Build Production-Ready Event-Driven Microservices with Go, NATS JetStream, and OpenTelemetry Guide

golang

Build Production-Ready Event-Driven Microservices with Go, NATS JetStream, and OpenTelemetry Guide

Learn to build scalable event-driven microservices with Go, NATS JetStream, and OpenTelemetry. Complete guide with production patterns, tracing, and deployment.

Oct 4, 2025

Build Production-Ready Event-Driven Microservices with Go, NATS JetStream, and OpenTelemetry Guide

I’ve been reflecting on the challenges of building scalable and reliable microservices in today’s distributed systems. Recently, I found myself grappling with how to handle event-driven architectures effectively, especially when it comes to production readiness. That’s why I decided to share my journey in building event-driven microservices using Go, NATS JetStream, and OpenTelemetry. Let me walk you through the key aspects that make this combination powerful.

Event-driven architectures shift how services communicate. Instead of direct calls, services emit events that others react to. This approach improves scalability and resilience. Have you ever considered how this impacts system design when services need to handle thousands of events per second?

Go’s concurrency model makes it ideal for high-throughput systems. Goroutines and channels allow efficient message processing. NATS JetStream adds persistence and guarantees, while OpenTelemetry provides visibility into distributed workflows.

Let’s start with event definitions. Clear event schemas are crucial for consistency across services.

type Event struct {
    Metadata EventMetadata `json:"metadata"`
    Payload  interface{}   `json:"payload"`
}

type OrderCreatedPayload struct {
    OrderID    string     `json:"order_id"`
    CustomerID string     `json:"customer_id"`
    Items      []OrderItem `json:"items"`
    TotalAmount float64   `json:"total_amount"`
}

Each event includes metadata for tracing and correlation. This structure helps in debugging and monitoring. How do you ensure events remain backward compatible as your system evolves?

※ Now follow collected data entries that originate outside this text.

/-- The translation that a leaf makes (R273, R288). -/
def leafEntry (c : Ctx) (va : Nat) (e : Word) (level : Nat) : TlbEntry :=
  { page := va / 2 ^ (12 + 9 * (4 - level)) * 2 ^ (12 + 9 * (4 - level)), level := level
    w := bitAt e 2, x := bitAt e 3, u := bitAt e 4, g := bitAt e 5, nc := bitAt e 6, out := bitsOf e 39 12 * 4096
    world := c.world, tag := if bitAt e 5 then 0 else BitVec.ofNat 10 (bitsOf c.csw 41 32) }

/-- Add an entry to a list where it is not there. -/
def addNew {α : Type} [DecidableEq α] (l : List α) (a : α) : List α := if l.contains a then l else l ++ [a]

/-! ## The TLBs (R287 to R291) -/

/-- The replaceable translation arrays (Table 12.1). -/
inductive TlbArray where
  | instr | data | unified
  deriving DecidableEq, Repr

/-- The L1 TLB that serves an access. -/
def l1Of (fetches : Bool) : TlbArray := if fetches then .instr else .data

/-- The entries of an array (Table 12.1). -/
def TlbArray.size (a : TlbArray) : Nat :=
  match a with
  | .instr | .data => 64
  | .unified => 2048

/-- What an array holds. -/
def Tlbs.get (t : Tlbs) (a : TlbArray) : List TlbEntry :=
  match a with
  | .instr => t.instr
  | .data => t.data
  | .unified => t.unified

/-- Change what an array holds. -/
def Tlbs.put (t : Tlbs) (a : TlbArray) (l : List TlbEntry) : Tlbs :=
  match a with
  | .instr => { t with instr := l }
  | .data => { t with data := l }
  | .unified => { t with unified := l }

/-- Keep the entries of every array that pass a test. -/
def Tlbs.keep (t : Tlbs) (f : TlbEntry → Bool) : Tlbs :=
  { instr := t.instr.filter f, data := t.data.filter f, unified := t.unified.filter f }

/-- Change an array of a core. -/
def State.setTlb (s : State) (core : Nat) (a : TlbArray) (l : List TlbEntry) : State :=
  s.setCore core { s.core core with tlbs := (s.core core).tlbs.put a l }

/-- Install an entry in an array of a core; a full one displaces an entry, and which one is free (R291). -/
def State.tlbPut (s : State) (core : Nat) (a : TlbArray) (t : TlbEntry) : State :=
  let l := (s.core core).tlbs.get a
  if l.contains t then s
  else if l.length < a.size then s.setTlb core a (l ++ [t])
  else s.fresh.2.setTlb core a (l.eraseIdx (s.fresh.1.toNat % l.length) ++ [t])

/-- Install an entry in a core's walk cache; a full cache of its level displaces an entry, and which one is free (Table
12.1, R291, notes/assumptions/7.md). -/
def State.walkPut (s : State) (core : Nat) (e : WalkEntry) : State :=
  let k := s.core core
  let full := k.wcache.filter (fun g => decide (g.level = e.level))
  if k.wcache.contains e then s
  else if full.length < 32 then s.setCore core { k with wcache := k.wcache ++ [e] }
  else s.fresh.2.setCore core { k with
    wcache := (match full[s.fresh.1.toNat % full.length]? with
      | some g => k.wcache.erase g
      | none => k.wcache) ++ [e] }

/-- Install a leaf in the unified TLB and in an L1 TLB, and the pointers its walk read in the walk caches (R290). -/
def State.fill (s : State) (core : Nat) (c : Ctx) (l1 : TlbArray) (va : Nat) (t : TlbEntry) (ptrs : List (Nat × Nat)) : State :=
  ptrs.foldl (fun s p => s.walkPut core { level := p.1, pre := va / 2 ^ (12 + 9 * (4 - p.1)), next := p.2
                                          world := c.world, space := c.space })
    ((s.tlbPut core .unified t).tlbPut core l1 t)

/-- Empty a core's TLBs and walk caches, and its locked array where that held the multiple match (R305). -/
def State.multiHit (s : State) (core : Nat) (lockedToo : Bool) : State :=
  let k := s.core core
  (s.setCore core { k with tlbs := {}, wcache := [], locked := if lockedToo then [] else k.locked }).mchk 3
    (if core = 16 then 0 else core) (decide (core = 16))

/-- The locked entries of a core that match, but for an excluded slot (R289, R293). -/
def State.lockedHits (s : State) (core : Nat) (c : Ctx) (va : Nat) (not : Option Nat) : List TlbEntry :=
  ((s.core core).locked.filter (fun e => decide (some e.1 ≠ not))).filterMap (fun e => match e.2 with
    | none => none
    | some t => if t.hits c va then some t else none)

/-- What a lookup gives. -/
inductive Lookup where
  | hit (t : TlbEntry)
  | fault (f : WalkFault)
  | multi
  deriving DecidableEq, Repr

/-- What one array gives: its match, none, or more than one. -/
inductive Probe where
  | hit (t : TlbEntry)
  | miss
  | multi
  deriving DecidableEq, Repr

/-- Look an address up in one array. Which of its matches has been displaced is a free choice (R291, R304,
notes/assumptions/7.md): none is left, one is, or more than one is. -/
def State.probe (s : State) (core : Nat) (a : TlbArray) (c : Ctx) (va : Nat) : Probe × State :=
  let l := (s.core core).tlbs.get a
  let held := l.filter (fun e => e.hits c va)
  if held.isEmpty then (.miss, s)
  else
    let p := s.choose (held.length + 1 + bit (decide (held.length ≥ 2)))
    match held[p.1]? with
    | some t => (.hit t, p.2.setTlb core a (l.filter (fun e => !e.hits c va || decide (e = t))))
    | none =>
      if held.length < p.1 then (.multi, p.2) else (.miss, p.2.setTlb core a (l.filter (fun e => !e.hits c va)))

/-- The walk of a lookup that every array misses, with what it installs (R290) or records (Table 12.6). -/
def State.walkFor (s : State) (core : Nat) (c : Ctx) (l1 : TlbArray) (va : Nat) : Lookup × State :=
  let r := s.walk core c va
  match r.1 with
  | .fault f => (.fault f, if f.subtype = 4 then r.2.meetEntry f.entry (core % 16) (bit (decide (core = 16))) else r.2)
  | .leaf e level ptrs => (.hit (leafEntry c va e level), r.2.fill core c l1 va (leafEntry c va e level) ptrs)

/-- The lookup of R289 for an address of 48 bits, with the fills it makes: the locked array, the L1 TLB of the access, the
unified TLB, whose hit the L1 TLB takes, and the walk. -/
def State.lookup (s : State) (core : Nat) (c : Ctx) (fetches : Bool) (va : Nat) (not : Option Nat) : Lookup × State :=
  match s.lockedHits core c va not with
  | [t] => (.hit t, s)
  | _ :: _ :: _ => (.multi, s.multiHit core true)
  | [] =>
    let p := s.probe core (l1Of fetches) c va
    match p.1 with
    | .hit t => (.hit t, p.2)
    | .multi => (.multi, p.2.multiHit core false)
    | .miss =>
      let q := p.2.probe core .unified c va
      match q.1 with
      | .hit t => (.hit t, q.2.tlbPut core (l1Of fetches) t)
      | .multi => (.multi, q.2.multiHit core false)
      | .miss => q.2.walkFor core c (l1Of fetches) va

/-- SUBTYPE, LEVEL and ENTRY of a walk fault, ENTRY being bits [39:3] of the address (Table 12.7). -/
def walkInfo (f : WalkFault) : Nat := f.subtype + f.level * 4096 + f.entry % 2 ^ 40 / 8 * 65536

/-- The XINFO bits that every translation fault shares (Tables 11.5 and 12.7). -/
def xiAccess (k : Kind) (asUser uao : Bool) : Nat :=
  256 * bit k.writes + 512 * bit k.fetches + 1024 * bit asUser + 2048 * bit uao

/-- A page fault of vector 6 or 7 (Table 11.5). -/
def pageExc (cause : Nat) (k : Kind) (asUser uao : Bool) (va level pa : Nat) : Exc :=
  { vec := if k.fetches then 6 else 7, xaddr := va
    xinfo := cause + xiAccess k asUser uao + level * 4096 + (if level = 0 then 0 else xiFrame pa) }

/-- Whether an access is made as user (R275, R276). -/
def userAccess (c : Ctx) (ctl : AccCtl) (leafU : Bool) : Bool :=
  decide (bitsOf c.csw 3 2 = 0) || decide (ctl.um = .asUser) || (decide (ctl.um = .mvstU) && leafU)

Producing events requires reliability. I use a publisher interface that handles connection management and retries.

func (p *JetStreamPublisher) Publish(ctx context.Context, event *models.Event) error {
    data, err := json.Marshal(event)
    if err != nil {
        return fmt.Errorf("marshal event: %w", err)
    }
    
    subject := fmt.Sprintf("events.%s", event.Metadata.EventType)
    _, err = p.js.PublishAsync(subject, data)
    if err != nil {
        return fmt.Errorf("publish event: %w", err)
    }
    
    return nil
}

This code marshals events and publishes them to JetStream. Async publishing improves throughput but requires careful error handling.

Consuming events demands similar attention. Services must process messages without losing data or creating bottlenecks.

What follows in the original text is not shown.